- _Assignment_: Among the records that follow, how many lines include the string "true"? Only the number is wanted.

[Collected data]
-- ==== Sys2Proof/Machine/Links.lean ====
section
/-! DEFINITION. Ethernet ports and queue pairs (14 R310 to R322): binding, migration, a port's change, the life log's and the
port record's saves. -/

namespace Sys2Proof.Machine

/-- Largest picture output × 8 ÷ interval in bit/s. -/
def StreamParams.outputRate (p : StreamParams) : Nat := if p.interval = 0 then 0 else p.maxOutput * 8 * 10 ^ 9 / p.interval

/-- Class-0 output rate of a queue pair in bit/s: largest picture output × 8 ÷ interval (14 R316, R319). -/
def State.qpRate (s : State) (q : QueuePair) : Nat :=
  if q.ofStream && q.cls == 0 then
    match s.stream q.owner, s.tickets.find? (·.number == q.owner) with
    | some st, _ => st.params.outputRate
    | none, some t => t.params.outputRate
    | none, none => 0
  else 0

/-- Class-0 output rate of a port, over every stream for which it is bound or alternate (14 R316). -/
def State.portRate (s : State) (port : Nat) : Nat :=
  ((s.qps.filter fun q => q.port == port || q.alt == some port).map s.qpRate).sum

/-- Up ports of a network, least class-0 rate first, equal ports by number (14 R316). -/
def State.portsUp (s : State) (net : Nat) : List Nat :=
  sortBy (fun a b => s.portRate a ≤ s.portRate b)
    ((List.range s.dieCount).filter fun p => networkOf p == net && (s.die p).eth.up)

/-- Whether a port counts as down for traffic: not up, or quiesced (18 R411). -/
def State.portQuiesced (s : State) (p : Nat) : Bool :=
  match (s.die p).service with
  | some v => v.island.kind == 1 && (v.stage == 1 || v.stage == 2)
  | none => false

/-- A queue pair after its port leaves: it migrates to its alternate, and another up port of the network becomes the new
alternate (14 R322); without an alternate it stays. -/
def QueuePair.migrate (q : QueuePair) (up : List Nat) (port : Nat) : QueuePair :=
  if q.port = port then
    match q.alt with
    | some a => { q with port := a, alt := (up.filter fun p => p != a && p != port).head? }
    | none => q
  else if q.alt = some port then { q with alt := (up.filter fun p => p != q.port && p != port).head? }
  else q

/-- The MAC address of port `n` (14 R313): the base address plus `n` in the last octet, without carry. -/
def macOf (n : Nat) : Nat :=
  let b := Config.baseMac.toNat
  b / 256 * 256 + (b + n) % 256

/-- The link-local address of a port by EUI-64 (14 R313). -/
def linkLocal (n : Nat) : Nat :=
  let m := macOf n
  let hi := m / 2 ^ 24
  let lo := m % 2 ^ 24
  0xFE80 * 2 ^ 112 + (hi ^^^ 0x020000) * 2 ^ 40 + 0xFFFE * 2 ^ 24 + lo

/-- The IPv6 addresses a port holds. -/
def State.ipv6Of (s : State) (port : Nat) : List Nat :=
  let c := (s.die port).eth.current
  [linkLocal port] ++ (if bit c.flags.toNat 1 then [c.ipv6a.toNat] else []) ++ (if bit c.flags.toNat 2 then [c.ipv6b.toNat] else [])

/-- The IPv4 address a port holds. -/
def State.ipv4Of (s : State) (port : Nat) : Option Nat :=
  let c := (s.die port).eth.current
  if bit c.flags.toNat 0 then some c.ipv4.toNat else none

/-- The GID of a port (14 R317): the IPv4 address in its mapped form, else the IPv6 address (the first configured one, else the
link-local one). -/
def State.gidOf (s : State) (port : Nat) : Nat :=
  match s.ipv4Of port with
  | some a => 0xFFFF * 2 ^ 32 + a
  | none => ((s.ipv6Of port).drop 1).headD (linkLocal port)

/-- The CM LAP that loads a connected queue pair's new alternate path (14 R322). -/
def State.lapOf (s : State) (q r : QueuePair) : Option Out :=
  match r.alt with
  | some a => if q.connected && q.alt != some a then some (.frame r.port "CM LAP" q.peer (beBytes 16 (s.gidOf a))) else none
  | none => none

/-- Every queue pair after port `port` leaves service (14 R322). -/
def State.migrateFrom (s : State) (port : Nat) : State :=
  ({ s with qps := s.qps.map fun q => q.migrate (s.portsUp q.network) port } : State).emits
    (s.qps.filterMap fun q => s.lapOf q (q.migrate (s.portsUp q.network) port))

/-- A stream none of whose pictures at hand has a bound any more (10 R241). -/
def Stream.unbound (x : Stream) : Stream :=
  { x with
    inputs := x.inputs.map fun (i : InputPic) => { i with bounded := false }
    pics := x.pics.map fun (p : Pic) => { p with input := p.input.map fun (i : InputPic) => { i with bounded := false } } }

/-- Class-0 streams of queue pairs on a port lose the bound of the pictures at hand (10 R240, R241). -/
def State.unboundPort (s : State) (port : Nat) : State :=
  { s with streams := s.streams.map fun (x : Stream) =>
      if x.cls = 0 ∧ (s.qps.any fun q => q.qpn == x.qpn && q.port == port) then x.unbound else x }

/-- A port that goes down: its bits clear, sticky ETH_DOWN, event 0x0801 (14 R314). -/
def State.dropPort (s : State) (port : Nat) : State :=
  (s.onDie port fun d => { d.stick .ethDown with eth := { d.eth with
    up := false, fecAlign := false, trained := false, downAt := some s.gts } }).event port 0x0220 0x0801 (port * 2 ^ 24)

/-- Port `port` goes down: its bits clear, sticky ETH_DOWN, event 0x0801 and migration (14 R314, R322). -/
def State.portDown (s : State) (port : Nat) : State :=
  ((s.dropPort port).unboundPort port).migrateFrom port

/-- A link retrain of a die counted in the life log: 0 Ethernet, 1 partner, 2 to 5 the bridges (16 R379). -/
def State.countRetrain (s : State) (d i : Nat) : State :=
  { s with lifeLog := { s.lifeLog with
      retrains := modifyAt s.lifeLog.retrains d fun l => modifyAt l i fun n => min 0xFFFFFFFF (n + 1) } }

/-- Port `port` comes up (14 R314): lock, alignment and, for KR1, training and auto-negotiation; a port that was
up before has retrained. -/
def State.portUp (s : State) (port : Nat) : State :=
  let s1 := s.onDie port fun d =>
    let kr := d.eth.mode == 0
    { d with eth := { d.eth with up := true, blockLock := true, fecAlign := true, trained := kr, anDone := kr, downAt := none } }
  (if (s.die port).eth.downAt.isSome then s1.countRetrain port 0 else s1).event port 0x0220 0x0801 (port * 2 ^ 24 + 1)

/-- Starting a SAVE of a port's current record, or noting it for when the running one completes (15 R362). -/
def Eth.save (e : Eth) : Eth :=
  if e.saveBusy then { e with saveAgain := true } else { e with saveBusy := true, saving := e.current }

/-- Starting a save of the life log, or noting it for when the running one completes (16 R381). -/
def State.startLifSave (s : State) : State :=
  if s.lifBusy then { s with lifAgain := true }
  else
    let l := { s.lifeLog with saveSeq := s.lifeLog.saveSeq + 1, saveGts := s.gts }
    { s with lifBusy := true, lifSaving := l, lifAt := s.gts }

/-- Whether any class-0 stream is open or admitted (20 R458). -/
def State.class0Held (s : State) : Bool :=
  !s.tickets.isEmpty || s.streams.any fun st => st.cls == 0 && (st.state == .open_ || st.state == .ended || st.state == .closing)

/-- A new queue pair on the network `net` (14 R316), with its number. -/
def State.newQp (s : State) (ofStream : Bool) (owner cls net : Nat) : Nat × State :=
  let up := s.portsUp net
  let port := up.headD net
  let (n, s) := s.newNumber
  let qpn := n % 2 ^ 24
  (qpn, { s with qps := s.qps ++ [{
    qpn := qpn, ofStream := ofStream, owner := owner, cls := cls, network := net, port := port
    alt := (up.filter (· != port)).head? }] })

/-- Closing the queue pair of a stream or of a staging area. -/
def State.closeQp (s : State) (qpn : Nat) : State := { s with qps := s.qps.filter (·.qpn != qpn) }

end Sys2Proof.Machine
end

- _Written response_: 4